View Single Post
  #46  
Old 26th December 2016, 16:13
Mister Towed's Avatar
Mister Towed Mister Towed is offline
Senior Member
 
Join Date: Jul 2011
Posts: 5,328
Mister Towed is on a distinguished road
Default

Interestingly, Octane magazine focuses on the range of coach-built Ferrari 250's this month (I can absolutely recommend it as a riveting read). This includes a quote from a letter written by American racing driver and businessman, George Arents, who was U.S. Ferrari importer Luigi Chinetti's business partner at the time, regarding the quality control at Scaglieti who built all 104 California Spyders for Ferrari -

'The only proper jig they had was a bronze effort to lock in the windscreen with the firewall. Otherwise, bodies were built by attaching lengths of welding rod to the frame and then bending them up so as to approximate such as fenders. From there an older artisan would beat hell out of a hunk of metal held in place by an apprentice, try it out, shake his head and resort to more beating until everybody agreed that "Ah! It was right," weld it into place and start off with the next piece.'


Funnily enough, you don't hear many people nit-picking about the fit and finish on original California Spyders now, do you.
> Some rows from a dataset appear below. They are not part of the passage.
/-- Step 6 of a layer page (R102–R108). -/
def layer6 (v : View) : List Viol :=
  let l := pnoOf v.base - 2
  let vid := isVid l
  let c := v.layCfg v.head l
  let m := if vid then 8192 else 4096
  let even (on : Bool) (x : Fld) : List Viol := failIf (on && v.f x % 2 == 1) rAlign x
  let h2 := fmt420 c.fmt || fmt422 c.fmt
  failIf (!fmtOk vid c.fmt) rRange F.LAYER.FORMAT_FMT ++ failIf (c.alphaMode == 3) rRange F.LAYER.FORMAT_ALPHA_MODE
    ++ failIf (decide (4 < c.transfer) || (c.fmt == 7 && c.transfer != 1)) rRange F.LAYER.FORMAT_TRANSFER
    ++ failIf (vid && c.matrix == 3) rRange F.LAYER.FORMAT_MATRIX
    ++ failIf (decide (1 < v.f F.LAYER.BLEND_BLEND_MODE)) rRange F.LAYER.BLEND_BLEND_MODE
    ++ failIf (c.reflexMode == 3) rRange F.LAYER.BLEND_REFLEX_MODE
    ++ v.range F.LAYER.SRC_ORIGIN_X 0 8191 ++ even h2 F.LAYER.SRC_ORIGIN_X
    ++ v.range F.LAYER.SRC_ORIGIN_Y 0 8191 ++ even (fmt420 c.fmt) F.LAYER.SRC_ORIGIN_Y
    ++ v.range F.LAYER.SRC_SIZE_W 1 m ++ even h2 F.LAYER.SRC_SIZE_W
    ++ v.range F.LAYER.SRC_SIZE_H 1 m ++ even (fmt420 c.fmt) F.LAYER.SRC_SIZE_H
    ++ posViol v F.LAYER.DST_POS_X ++ posViol v F.LAYER.DST_POS_Y
    ++ (if vid then v.range F.LAYER.DST_SIZE_W 1 8192 ++ v.range F.LAYER.DST_SIZE_H 1 8192 else [])
    ++ (if fmtOk vid c.fmt then (upto 0 3).flatMap (planeViol v c (v.planes v.head l)) else [])

/-- R114, R118: scale factors and coefficient rows. -/
def scaleViol (v : View) (l : Nat) : List Viol :=
  let c := v.layCfg v.head l
  let out (s d : Nat) : Bool := decide (d * 8 < s) || decide (16 * s < d)
  failIf (out c.sw c.dw || out c.sh c.dh) 0x42 F.LAYER.DST_SIZE_W
    ++ (match v.s.coefBad v.head l c.hBank c.vBank with
      | some a => failIf true 0x43 F.LAYER.SCALE_BANK_H_BANK a
      | none => [])

/-- R119. -/
def rateViol (v : View) (h l : Nat) : List Viol :=
  let c := v.layCfg h l
  let t := v.timing h
  failIf (isVid l && decide (4 * 2 ^ 32 * t.den < c.hStep * c.vStep * t.num)) rTiming F.LAYER.DST_SIZE_W

/-- The planes of a layer are readable for its owner (R134). -/
def layOwned (v : View) (h l : Nat) : Bool :=
  (v.planes h l).all (v.s.planeOk h (v.s.owner (layerPage h l)) (v.layCfg h l))

/-- What a re-verification examines again (R135): dependency, timing, budget, buffers, writeback. -/
def layerAgain (v : View) : List Viol :=
  let h := v.head
  let l := pnoOf v.base - 2
  rateViol v h l ++ budgetViol v v.s.budgetPort ++ failArg (!layOwned v h l) rBuffer
    ++ layerWb v [l]

/-- R101–R108, R114, R118, R119, R133, R134: the check of a layer page. -/
def chkLayer (v : View) : Chk :=
  let l := pnoOf v.base - 2
  ⟨mBR, [], failArg (v.enable && !v.s.enabled (headPage v.head)) rDepend, layer6 v,
    (if isVid l then scaleViol v l else []) ++ layerAgain v⟩

/-- R101, R128. -/
def chkColour (v : View) : Chk :=
  ⟨mBR, [], failArg (v.enable && !v.s.enabled (headPage v.head)) rDepend,
    failIf (v.f F.COLOUR.CP_CFG_DITHER == 3) rRange F.COLOUR.CP_CFG_DITHER, []⟩

/-- R177: the regions that are active. -/
def chkRegion (v : View) : Chk :=
  let t := v.timing v.head
  let rs := (upto 0 16).filter (fun r => v.b (F.REGION.CV_CFG_RGN_EN.at r))
  ⟨mBR, [], [],
    rs.flatMap (fun r =>
      let a (x : Fld) : Fld := x.at r
      cvViol v (a F.REGION.CV_CFG_WIDTH) (a F.REGION.POLY_LO) (a F.REGION.POLY_HI) (a F.REGION.INIT_LO)
          (a F.REGION.INIT_HI) (a F.REGION.XOROUT_LO) (a F.REGION.XOROUT_HI) (a F.REGION.EXPECT_LO) (a F.REGION.EXPECT_HI)
        ++ failIf (v.f (a F.REGION.RGN_SIZE_W) == 0) rRange (a F.REGION.RGN_SIZE_W)
        ++ failIf (v.f (a F.REGION.RGN_SIZE_H) == 0) rRange (a F.REGION.RGN_SIZE_H)),
    rs.flatMap (fun r =>
      let g (x : Fld) : Nat := v.f (x.at r)
      failArg (decide (t.ha < g F.REGION.RGN_ORIGIN_X + g F.REGION.RGN_SIZE_W)
        || decide (t.va < g F.REGION.RGN_ORIGIN_Y + g F.REGION.RGN_SIZE_H)) 0x4B r)⟩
Truth be told, even production cars from the 50's weren't built that well and anything from an Italian coach-builder was likely to look fantastic at ten paces but not stand up to close scrutiny, while the cars developed by racing departments were 100% function over form so fripperies like paint finish were very low down the list of priorities. That gives us amateur builders a lot of scope to do things 'just about well enough' and still end up with a car that looks like it was built six decades ago.

It's all too easy to criticise other people's home built cars when you haven't got the talent to do it yourself, now isn't it.